Best Anti-Old Lady Hands Hand Cream
ahava mineral hand cream, $23
I've always had the hands of an elderly woman. If that whole "look at a lady's hands to tell her real age" thing is real, I'm royally effed. Also, that crap sounds like some nonsense from the Victorian Age. Anyway, they're just veiny and have the skin texture of a baseball mitt that's caught a bunch of balls hard and been put up wet. It's not cute.

Add to that the fact that I now live in second driest city in America (I googled that, because I research stuff), and you can imagine the state of my paws at this point. I'm at least at an orange on the unfortunate mitts scale. Maybe even orangey-red. Because of this sad sack state of affairs, I've been trying an ass-load of hand creams since I've moved here, and usually I'm all:


I HATE when my hands feel all greased up, like I'm ready to assist in a cow insemination process, or something, and that's the feeling that I get with 99% of hand lotions.
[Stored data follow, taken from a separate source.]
/-! ### Tables -/

theorem kept_applyParams (v : List (ParamId × Nat)) (s : State) : Kept s (applyParams v s) := by
  unfold applyParams
  simp only
  have h : ∀ (a b : Nat) (u : State), Kept u (applyHorizon a b u) := fun a b u => Kept.ite Kept.rfl' (kept_rebuildQueue _)
  have k : ∀ (a b : Nat) (u : State), Kept u (applyRejoinLimit a b u) := fun a b u => Kept.ite Kept.rfl' ⟨rfl, rfl, rfl, rfl⟩
  refine Kept.trans ?_ (h _ _ _)
  refine Kept.trans ?_ (k _ _ _)
  exact ⟨rfl, rfl, rfl, rfl⟩

theorem kept_putProfile (n : Fin 16) (p : Profile) (s : State) : Kept s (putProfile n p s) := by
  unfold putProfile
  simp only
  refine Kept.trans ?_ (Kept.foldl (fun s r => ?_) _ _)
  · exact ⟨rfl, rfl, rfl, rfl⟩
  · unfold reprofileRow
    split
    · exact Kept.rfl'
    · refine Kept.ite Kept.rfl' ?_
      simp only
      split <;> exact ⟨rfl, rfl, rfl, rfl⟩

theorem kept_releaseStation (a : Station) (s : State) : Kept s (releaseStation a s) :=
  Kept.ite Kept.rfl' ((kept_emptyDown a s).trans (kept_setStation _ _ _))

theorem kept_putContainer (r : Row) (c : ContainerConfig) (s : State) : Kept s (putContainer r c s) := by
  have h : ∀ (old : Option ContainerConfig) (u : State),
      Kept u (match old with
        | some o => releaseStation o.station u
        | none => u) := by
    intro old u
    cases old
    · exact Kept.rfl'
    · exact kept_releaseStation _ _
  unfold putContainer
  refine Kept.trans ?_ (kept_reevaluate _ _)
  refine Kept.trans ?_ (h _ _)
  refine Kept.trans ?_ (kept_setStation _ _ _)
  exact Kept.ite ⟨rfl, rfl, rfl, rfl⟩ ⟨rfl, rfl, rfl, rfl⟩

theorem kept_dropContainer (r : Row) (c : ContainerConfig) (s : State) : Kept s (dropContainer r c s) := by
  unfold dropContainer
  simp only
  refine Kept.trans ?_ (kept_releaseStation _ _)
  exact ⟨rfl, rfl, rfl, rfl⟩

/-! ### Timekeeper -/

theorem kept_evaluateRefill (d : Nat) (s : State) : Kept s (evaluateRefill d s) := Kept.ite ⟨rfl, rfl, rfl, rfl⟩ Kept.rfl'

theorem kept_minuteEvent (s : State) : Kept s (minuteEvent s) := by
  unfold minuteEvent
  refine Kept.ite Kept.rfl' ?_
  refine Kept.trans ?_ (kept_countDown _)
  exact ⟨rfl, rfl, rfl, rfl⟩

theorem kept_refillTrigger (s : State) : Kept s (refillTrigger s) := by
  have h : ∀ u : State, Kept u (if u.tk.told.close = true then expireDeposits { u with tk.told.close := false } else u) := by
    intro u
    refine Kept.ite ?_ Kept.rfl'
    refine Kept.trans ?_ (kept_expireDeposits _)
    exact ⟨rfl, rfl, rfl, rfl⟩
  unfold refillTrigger
  refine Kept.ite Kept.rfl' ?_
  refine Kept.trans (t := { s with tk.told.refill := false }) ⟨rfl, rfl, rfl, rfl⟩ ?_
  exact (h _).trans (Kept.ite (kept_evaluateRefill _ _) Kept.rfl')

theorem kept_setWall (w : WallTime) (s : State) : Kept s (setWall w s) := by
  unfold setWall
  refine Kept.trans (t := { s with tk.wall := w }) ⟨rfl, rfl, rfl, rfl⟩ ?_
  exact Kept.ite (kept_evaluateRefill _ _) Kept.rfl'

end Sys2Proof.Machine
end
So I was digging through a box of beauty products that I've never gotten around to trying, and I found a tube of this Ahava Mineral Hand Cream. I have no idea where it came from. Maybe it's from my mom. Maybe someone sent it to me to review (sorry, person, if that's the case), but whoever planted this stuff in my life is my hand guardian angel.
 
It smells like gardenias, which makes me feel like Blanche Devereaux, and that is always a positive in my book. Even better than that, it makes my hands feel like a rich heiress' finest silk blouse and NOT GREASY. Even after I've washed my hands a couple of times, the backs of them are still soft and moisturized. I don't know what kind of magical Care Bear Stare is bottled in this stuff, but I love it.

The one drawback is that this mess is pretty pricey, for sure. But Ulta has it on a buy one, get one half off sale right now (even the travel-sized version for ten baby bills), so that softens the blow (heh) just a tad.

Best Super-Dope Body Oil
shea moisture argan oil & raw shea body oil, $9.99
Body oil is the shit, man. It takes 3 seconds to slather on your body, really brings the moisture, and has a sexual Cleopatra-esque feel to it. Shea Moisture Argan Oil & Raw Shea Body Oil is my ride-or-die favorite. I was stuck on coconut oil for a hot minute, but I feel like this concoction is even more moisturizing. It soaks right into your skin like woah, and leaves it feeling like straight butter. The smell is not anything to get excited about, but it's also doesn't make you want to get stabby. You can tolerate it for the oily goodness.

Get on the body oil train, yo. You won't regret that decision, unlike the short-lived stirrup pants revival of '08. That was beyond regretful. And, yes, I totally wore them. Again.


 I'm going to lotion away the memories.